===== Provided entries =====

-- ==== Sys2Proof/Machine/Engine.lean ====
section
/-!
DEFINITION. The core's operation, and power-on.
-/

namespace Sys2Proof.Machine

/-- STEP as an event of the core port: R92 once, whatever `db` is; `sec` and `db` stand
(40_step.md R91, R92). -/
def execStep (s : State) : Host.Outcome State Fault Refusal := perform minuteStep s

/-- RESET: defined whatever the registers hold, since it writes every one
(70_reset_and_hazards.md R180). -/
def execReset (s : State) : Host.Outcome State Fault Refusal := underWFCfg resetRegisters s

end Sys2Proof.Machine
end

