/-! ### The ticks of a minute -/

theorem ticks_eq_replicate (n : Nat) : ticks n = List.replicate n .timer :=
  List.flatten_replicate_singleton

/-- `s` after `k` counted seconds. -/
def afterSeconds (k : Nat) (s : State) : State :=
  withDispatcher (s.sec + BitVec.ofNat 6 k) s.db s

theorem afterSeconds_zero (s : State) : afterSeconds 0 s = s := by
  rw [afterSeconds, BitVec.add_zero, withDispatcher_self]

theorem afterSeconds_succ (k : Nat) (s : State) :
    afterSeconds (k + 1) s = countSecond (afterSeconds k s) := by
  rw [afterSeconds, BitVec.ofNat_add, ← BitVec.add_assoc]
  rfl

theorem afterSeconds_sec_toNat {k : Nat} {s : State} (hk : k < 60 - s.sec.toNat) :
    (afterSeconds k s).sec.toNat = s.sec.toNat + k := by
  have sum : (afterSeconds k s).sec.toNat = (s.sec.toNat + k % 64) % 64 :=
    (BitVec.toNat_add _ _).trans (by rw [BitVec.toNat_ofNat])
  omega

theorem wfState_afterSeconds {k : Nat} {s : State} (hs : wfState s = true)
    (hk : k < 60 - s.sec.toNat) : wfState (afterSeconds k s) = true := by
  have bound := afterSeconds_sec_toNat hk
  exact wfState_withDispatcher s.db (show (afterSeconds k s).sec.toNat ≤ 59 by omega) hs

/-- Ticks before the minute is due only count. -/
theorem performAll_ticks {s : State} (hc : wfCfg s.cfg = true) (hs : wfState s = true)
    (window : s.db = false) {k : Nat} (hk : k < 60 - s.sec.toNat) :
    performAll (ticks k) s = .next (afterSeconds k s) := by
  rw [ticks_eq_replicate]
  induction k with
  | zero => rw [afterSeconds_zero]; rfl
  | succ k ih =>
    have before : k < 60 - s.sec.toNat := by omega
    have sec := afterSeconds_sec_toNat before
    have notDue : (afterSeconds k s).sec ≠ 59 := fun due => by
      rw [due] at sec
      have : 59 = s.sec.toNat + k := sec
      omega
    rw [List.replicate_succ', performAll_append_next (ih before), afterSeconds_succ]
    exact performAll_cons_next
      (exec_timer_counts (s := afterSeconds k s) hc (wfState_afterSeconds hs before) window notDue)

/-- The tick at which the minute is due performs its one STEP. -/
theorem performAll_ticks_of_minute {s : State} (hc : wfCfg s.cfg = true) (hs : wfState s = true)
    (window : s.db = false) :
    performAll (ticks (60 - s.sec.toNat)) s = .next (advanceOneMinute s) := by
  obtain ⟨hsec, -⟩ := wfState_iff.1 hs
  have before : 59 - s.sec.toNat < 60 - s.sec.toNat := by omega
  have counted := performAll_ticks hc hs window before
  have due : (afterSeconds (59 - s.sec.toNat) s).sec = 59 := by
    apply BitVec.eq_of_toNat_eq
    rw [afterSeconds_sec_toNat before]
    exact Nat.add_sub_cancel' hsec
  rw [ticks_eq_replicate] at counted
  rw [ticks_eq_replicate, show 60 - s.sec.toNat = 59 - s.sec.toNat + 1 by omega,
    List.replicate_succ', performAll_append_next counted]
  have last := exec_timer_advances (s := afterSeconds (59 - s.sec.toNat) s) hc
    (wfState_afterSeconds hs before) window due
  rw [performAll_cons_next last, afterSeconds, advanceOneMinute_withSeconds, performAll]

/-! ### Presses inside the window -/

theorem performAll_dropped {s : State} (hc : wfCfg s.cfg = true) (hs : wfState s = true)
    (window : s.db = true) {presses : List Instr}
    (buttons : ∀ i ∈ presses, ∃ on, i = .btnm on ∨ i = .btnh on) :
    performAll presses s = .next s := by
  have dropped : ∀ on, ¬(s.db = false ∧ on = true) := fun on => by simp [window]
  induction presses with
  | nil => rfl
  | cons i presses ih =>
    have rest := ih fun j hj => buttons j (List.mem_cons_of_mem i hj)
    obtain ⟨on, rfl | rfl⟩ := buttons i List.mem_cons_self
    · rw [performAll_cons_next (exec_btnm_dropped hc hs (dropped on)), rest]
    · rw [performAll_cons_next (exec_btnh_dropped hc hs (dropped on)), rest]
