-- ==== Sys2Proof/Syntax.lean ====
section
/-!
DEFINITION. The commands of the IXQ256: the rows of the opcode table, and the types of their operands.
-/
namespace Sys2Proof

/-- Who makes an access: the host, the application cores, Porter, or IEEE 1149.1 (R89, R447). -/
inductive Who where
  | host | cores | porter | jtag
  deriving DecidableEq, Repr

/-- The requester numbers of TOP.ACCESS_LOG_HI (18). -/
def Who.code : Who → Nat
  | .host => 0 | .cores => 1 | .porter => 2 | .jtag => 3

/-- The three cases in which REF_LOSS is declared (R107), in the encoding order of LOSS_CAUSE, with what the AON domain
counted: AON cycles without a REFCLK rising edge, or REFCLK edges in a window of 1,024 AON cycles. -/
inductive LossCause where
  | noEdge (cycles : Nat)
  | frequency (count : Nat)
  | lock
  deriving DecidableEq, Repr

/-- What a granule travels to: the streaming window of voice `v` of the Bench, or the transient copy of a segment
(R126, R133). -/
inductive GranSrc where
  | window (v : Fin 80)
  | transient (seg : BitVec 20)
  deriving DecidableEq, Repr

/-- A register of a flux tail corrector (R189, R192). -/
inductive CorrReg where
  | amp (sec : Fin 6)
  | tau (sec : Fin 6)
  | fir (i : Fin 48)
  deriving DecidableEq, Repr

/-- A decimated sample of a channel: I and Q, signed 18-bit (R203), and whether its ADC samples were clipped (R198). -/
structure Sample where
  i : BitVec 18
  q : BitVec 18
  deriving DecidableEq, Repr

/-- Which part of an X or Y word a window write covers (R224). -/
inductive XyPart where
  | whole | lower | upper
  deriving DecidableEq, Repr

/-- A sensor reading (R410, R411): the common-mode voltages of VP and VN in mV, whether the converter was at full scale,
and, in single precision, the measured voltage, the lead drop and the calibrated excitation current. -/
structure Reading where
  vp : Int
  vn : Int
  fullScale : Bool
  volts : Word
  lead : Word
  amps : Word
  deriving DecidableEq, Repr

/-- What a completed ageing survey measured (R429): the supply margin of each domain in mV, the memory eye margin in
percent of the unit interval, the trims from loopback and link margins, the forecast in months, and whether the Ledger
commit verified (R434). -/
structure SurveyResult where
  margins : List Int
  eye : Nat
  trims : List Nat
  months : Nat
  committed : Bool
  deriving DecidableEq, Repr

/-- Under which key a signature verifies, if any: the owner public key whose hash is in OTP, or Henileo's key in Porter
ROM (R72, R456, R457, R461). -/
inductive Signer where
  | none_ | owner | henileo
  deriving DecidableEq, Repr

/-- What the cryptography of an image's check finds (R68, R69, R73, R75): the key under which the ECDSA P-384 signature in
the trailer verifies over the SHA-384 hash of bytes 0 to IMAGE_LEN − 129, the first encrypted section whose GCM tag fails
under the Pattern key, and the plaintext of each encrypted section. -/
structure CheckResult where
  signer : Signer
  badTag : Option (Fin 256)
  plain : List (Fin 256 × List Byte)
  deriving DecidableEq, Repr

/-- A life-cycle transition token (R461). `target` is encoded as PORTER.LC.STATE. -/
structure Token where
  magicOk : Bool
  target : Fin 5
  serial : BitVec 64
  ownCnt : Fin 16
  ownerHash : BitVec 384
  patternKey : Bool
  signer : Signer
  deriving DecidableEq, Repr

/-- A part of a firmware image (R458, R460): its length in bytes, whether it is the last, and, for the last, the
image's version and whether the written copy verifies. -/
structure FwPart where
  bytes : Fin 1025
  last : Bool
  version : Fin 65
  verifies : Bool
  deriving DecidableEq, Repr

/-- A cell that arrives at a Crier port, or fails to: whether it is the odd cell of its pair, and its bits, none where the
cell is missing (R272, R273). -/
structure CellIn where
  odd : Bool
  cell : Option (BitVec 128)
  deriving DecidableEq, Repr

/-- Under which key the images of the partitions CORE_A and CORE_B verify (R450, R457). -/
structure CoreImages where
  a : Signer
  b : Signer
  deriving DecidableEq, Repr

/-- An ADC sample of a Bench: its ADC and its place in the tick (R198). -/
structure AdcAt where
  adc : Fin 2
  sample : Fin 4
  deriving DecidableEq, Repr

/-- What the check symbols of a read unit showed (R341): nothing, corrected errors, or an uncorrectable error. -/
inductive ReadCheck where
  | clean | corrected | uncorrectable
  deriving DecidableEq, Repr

=====
===== Provided entries =====

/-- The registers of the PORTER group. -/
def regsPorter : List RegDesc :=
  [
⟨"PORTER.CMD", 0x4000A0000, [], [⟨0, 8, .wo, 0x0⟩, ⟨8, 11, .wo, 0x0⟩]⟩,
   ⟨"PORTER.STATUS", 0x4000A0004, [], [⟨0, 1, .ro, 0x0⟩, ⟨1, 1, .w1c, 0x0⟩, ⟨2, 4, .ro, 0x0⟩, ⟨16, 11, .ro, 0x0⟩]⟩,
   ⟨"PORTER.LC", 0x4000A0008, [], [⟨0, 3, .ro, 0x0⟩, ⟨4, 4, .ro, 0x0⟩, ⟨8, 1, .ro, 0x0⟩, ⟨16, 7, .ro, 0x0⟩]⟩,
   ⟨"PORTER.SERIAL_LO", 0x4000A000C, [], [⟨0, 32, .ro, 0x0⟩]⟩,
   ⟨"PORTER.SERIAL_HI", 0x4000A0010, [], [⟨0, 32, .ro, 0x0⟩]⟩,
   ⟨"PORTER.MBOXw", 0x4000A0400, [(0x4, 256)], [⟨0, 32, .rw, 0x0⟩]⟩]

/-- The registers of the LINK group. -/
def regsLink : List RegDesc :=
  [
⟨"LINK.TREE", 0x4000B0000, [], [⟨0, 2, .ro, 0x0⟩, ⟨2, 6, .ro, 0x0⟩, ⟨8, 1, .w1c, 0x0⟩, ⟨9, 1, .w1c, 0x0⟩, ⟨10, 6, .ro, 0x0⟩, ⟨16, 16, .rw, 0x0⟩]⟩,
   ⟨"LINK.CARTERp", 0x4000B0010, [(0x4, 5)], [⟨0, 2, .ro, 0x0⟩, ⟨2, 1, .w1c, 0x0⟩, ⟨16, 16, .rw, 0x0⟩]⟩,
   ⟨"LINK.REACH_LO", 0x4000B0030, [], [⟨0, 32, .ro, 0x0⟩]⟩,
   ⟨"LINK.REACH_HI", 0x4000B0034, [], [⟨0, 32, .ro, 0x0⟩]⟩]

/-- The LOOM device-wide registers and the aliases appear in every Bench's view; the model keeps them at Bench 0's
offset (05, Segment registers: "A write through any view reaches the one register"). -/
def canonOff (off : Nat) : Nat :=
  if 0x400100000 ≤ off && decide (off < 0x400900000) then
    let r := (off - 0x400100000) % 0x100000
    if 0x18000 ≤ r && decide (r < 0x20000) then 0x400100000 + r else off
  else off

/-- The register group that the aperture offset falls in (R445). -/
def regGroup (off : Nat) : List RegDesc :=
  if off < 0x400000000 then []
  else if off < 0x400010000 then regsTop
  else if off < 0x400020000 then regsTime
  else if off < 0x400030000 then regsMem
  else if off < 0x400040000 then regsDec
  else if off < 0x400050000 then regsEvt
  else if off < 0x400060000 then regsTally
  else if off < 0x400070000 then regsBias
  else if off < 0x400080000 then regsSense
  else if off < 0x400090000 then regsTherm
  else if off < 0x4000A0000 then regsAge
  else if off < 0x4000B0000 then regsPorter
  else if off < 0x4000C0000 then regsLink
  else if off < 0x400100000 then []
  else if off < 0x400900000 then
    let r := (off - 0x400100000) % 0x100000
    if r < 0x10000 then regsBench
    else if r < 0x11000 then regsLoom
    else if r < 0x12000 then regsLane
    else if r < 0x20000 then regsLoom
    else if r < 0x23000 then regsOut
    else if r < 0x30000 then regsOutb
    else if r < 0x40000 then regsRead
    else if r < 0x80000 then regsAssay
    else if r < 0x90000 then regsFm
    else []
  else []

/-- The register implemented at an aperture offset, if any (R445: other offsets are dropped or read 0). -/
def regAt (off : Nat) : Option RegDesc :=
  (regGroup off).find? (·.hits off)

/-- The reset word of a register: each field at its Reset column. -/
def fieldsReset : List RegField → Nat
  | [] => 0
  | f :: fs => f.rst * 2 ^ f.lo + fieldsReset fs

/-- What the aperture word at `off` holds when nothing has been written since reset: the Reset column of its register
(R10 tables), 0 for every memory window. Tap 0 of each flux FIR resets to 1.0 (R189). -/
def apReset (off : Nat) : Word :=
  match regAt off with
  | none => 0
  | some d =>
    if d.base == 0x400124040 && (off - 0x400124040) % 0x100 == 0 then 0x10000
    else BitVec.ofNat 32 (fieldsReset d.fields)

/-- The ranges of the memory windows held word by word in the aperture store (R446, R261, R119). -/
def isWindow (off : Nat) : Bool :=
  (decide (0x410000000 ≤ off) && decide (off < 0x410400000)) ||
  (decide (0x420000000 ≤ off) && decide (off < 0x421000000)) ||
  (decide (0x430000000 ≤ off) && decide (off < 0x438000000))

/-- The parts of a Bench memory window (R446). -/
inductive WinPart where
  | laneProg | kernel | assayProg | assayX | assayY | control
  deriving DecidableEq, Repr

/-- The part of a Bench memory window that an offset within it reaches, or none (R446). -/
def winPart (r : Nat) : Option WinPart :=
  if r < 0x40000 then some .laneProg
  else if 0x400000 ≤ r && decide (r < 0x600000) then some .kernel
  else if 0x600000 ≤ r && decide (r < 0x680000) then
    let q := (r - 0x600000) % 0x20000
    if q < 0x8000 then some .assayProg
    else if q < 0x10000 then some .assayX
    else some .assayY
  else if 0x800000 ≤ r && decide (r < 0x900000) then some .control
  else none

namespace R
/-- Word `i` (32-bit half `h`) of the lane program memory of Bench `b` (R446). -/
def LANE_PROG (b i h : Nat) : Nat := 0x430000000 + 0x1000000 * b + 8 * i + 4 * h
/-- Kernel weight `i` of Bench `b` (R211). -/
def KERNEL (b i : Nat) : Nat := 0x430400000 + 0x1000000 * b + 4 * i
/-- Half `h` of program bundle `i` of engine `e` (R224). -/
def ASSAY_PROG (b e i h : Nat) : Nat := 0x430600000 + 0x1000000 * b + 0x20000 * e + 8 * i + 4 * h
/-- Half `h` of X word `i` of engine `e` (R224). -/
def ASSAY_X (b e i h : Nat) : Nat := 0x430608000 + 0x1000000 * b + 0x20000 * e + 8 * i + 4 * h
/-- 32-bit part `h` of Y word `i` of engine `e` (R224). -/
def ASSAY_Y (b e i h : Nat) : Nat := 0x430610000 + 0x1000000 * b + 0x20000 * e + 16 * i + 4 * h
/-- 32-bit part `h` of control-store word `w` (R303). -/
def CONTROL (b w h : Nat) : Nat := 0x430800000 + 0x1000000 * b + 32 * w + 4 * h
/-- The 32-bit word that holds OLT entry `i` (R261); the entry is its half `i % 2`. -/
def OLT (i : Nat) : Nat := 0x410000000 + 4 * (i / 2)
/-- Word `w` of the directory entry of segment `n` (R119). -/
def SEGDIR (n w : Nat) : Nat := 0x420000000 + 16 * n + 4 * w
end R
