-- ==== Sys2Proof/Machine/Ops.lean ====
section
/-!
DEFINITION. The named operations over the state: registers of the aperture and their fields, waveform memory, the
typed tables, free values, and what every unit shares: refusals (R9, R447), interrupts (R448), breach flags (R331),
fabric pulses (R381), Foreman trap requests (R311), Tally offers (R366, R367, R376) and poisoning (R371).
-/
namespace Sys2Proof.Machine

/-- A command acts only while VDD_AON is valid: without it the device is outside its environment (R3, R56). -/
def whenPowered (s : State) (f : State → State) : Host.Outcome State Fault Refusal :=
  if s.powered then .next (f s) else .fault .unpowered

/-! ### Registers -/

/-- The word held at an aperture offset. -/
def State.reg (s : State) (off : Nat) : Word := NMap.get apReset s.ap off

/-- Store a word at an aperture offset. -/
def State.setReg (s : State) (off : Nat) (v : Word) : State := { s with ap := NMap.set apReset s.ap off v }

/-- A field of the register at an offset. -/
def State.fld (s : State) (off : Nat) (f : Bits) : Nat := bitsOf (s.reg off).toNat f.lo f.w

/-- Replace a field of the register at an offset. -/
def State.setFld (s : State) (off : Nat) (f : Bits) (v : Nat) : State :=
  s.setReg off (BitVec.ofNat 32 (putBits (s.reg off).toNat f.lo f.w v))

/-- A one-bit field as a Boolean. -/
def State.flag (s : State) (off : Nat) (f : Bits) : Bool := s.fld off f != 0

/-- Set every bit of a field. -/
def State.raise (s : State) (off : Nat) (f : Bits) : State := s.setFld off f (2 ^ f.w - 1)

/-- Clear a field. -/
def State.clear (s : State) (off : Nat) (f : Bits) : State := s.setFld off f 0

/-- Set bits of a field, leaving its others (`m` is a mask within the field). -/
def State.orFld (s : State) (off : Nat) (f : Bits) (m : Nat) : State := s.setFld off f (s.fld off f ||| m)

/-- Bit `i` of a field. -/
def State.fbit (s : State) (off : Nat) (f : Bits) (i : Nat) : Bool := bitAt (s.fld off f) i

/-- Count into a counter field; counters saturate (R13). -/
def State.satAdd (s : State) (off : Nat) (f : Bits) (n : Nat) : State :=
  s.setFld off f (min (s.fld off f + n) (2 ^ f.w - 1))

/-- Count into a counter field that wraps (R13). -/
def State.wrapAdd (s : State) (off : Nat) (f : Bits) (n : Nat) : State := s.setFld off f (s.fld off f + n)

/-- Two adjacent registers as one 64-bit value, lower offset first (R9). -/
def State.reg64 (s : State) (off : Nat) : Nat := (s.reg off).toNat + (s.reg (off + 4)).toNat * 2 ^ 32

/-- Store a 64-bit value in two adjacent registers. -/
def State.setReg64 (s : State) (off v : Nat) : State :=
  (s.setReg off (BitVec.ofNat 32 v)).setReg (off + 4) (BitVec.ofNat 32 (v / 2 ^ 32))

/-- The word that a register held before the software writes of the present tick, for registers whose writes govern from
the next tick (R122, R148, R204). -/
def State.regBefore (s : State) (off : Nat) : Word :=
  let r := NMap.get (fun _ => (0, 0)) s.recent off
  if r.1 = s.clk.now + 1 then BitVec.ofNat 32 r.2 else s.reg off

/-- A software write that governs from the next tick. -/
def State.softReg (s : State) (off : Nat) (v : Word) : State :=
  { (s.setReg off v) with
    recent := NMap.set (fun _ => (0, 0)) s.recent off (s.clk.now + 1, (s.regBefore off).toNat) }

=====

• Task to carry out: Look through the material above and print exactly the lines from the one containing "have notDue : (afterSeconds" to the one containing "List.replicate_succ', performAll_append_next counted]", both included, and nothing more.

• Output of the task:
    have notDue : (afterSeconds k s).sec ≠ 59 := fun due => by
      rw [due] at sec
      have : 59 = s.sec.toNat + k := sec
      omega
    rw [List.replicate_succ', performAll_append_next (ih before), afterSeconds_succ]
    exact performAll_cons_next
      (exec_timer_counts (s := afterSeconds k s) hc (wfState_afterSeconds hs before) window notDue)

/-- The tick at which the minute is due performs its one STEP. -/
theorem performAll_ticks_of_minute {s : State} (hc : wfCfg s.cfg = true) (hs : wfState s = true)
    (window : s.db = false) :
    performAll (ticks (60 - s.sec.toNat)) s = .next (advanceOneMinute s) := by
  obtain ⟨hsec, -⟩ := wfState_iff.1 hs
  have before : 59 - s.sec.toNat < 60 - s.sec.toNat := by omega
  have counted := performAll_ticks hc hs window before
  have due : (afterSeconds (59 - s.sec.toNat) s).sec = 59 := by
    apply BitVec.eq_of_toNat_eq
    rw [afterSeconds_sec_toNat before]
    exact Nat.add_sub_cancel' hsec
  rw [ticks_eq_replicate] at counted
  rw [ticks_eq_replicate, show 60 - s.sec.toNat = 59 - s.sec.toNat + 1 by omega,
    List.replicate_succ', performAll_append_next counted]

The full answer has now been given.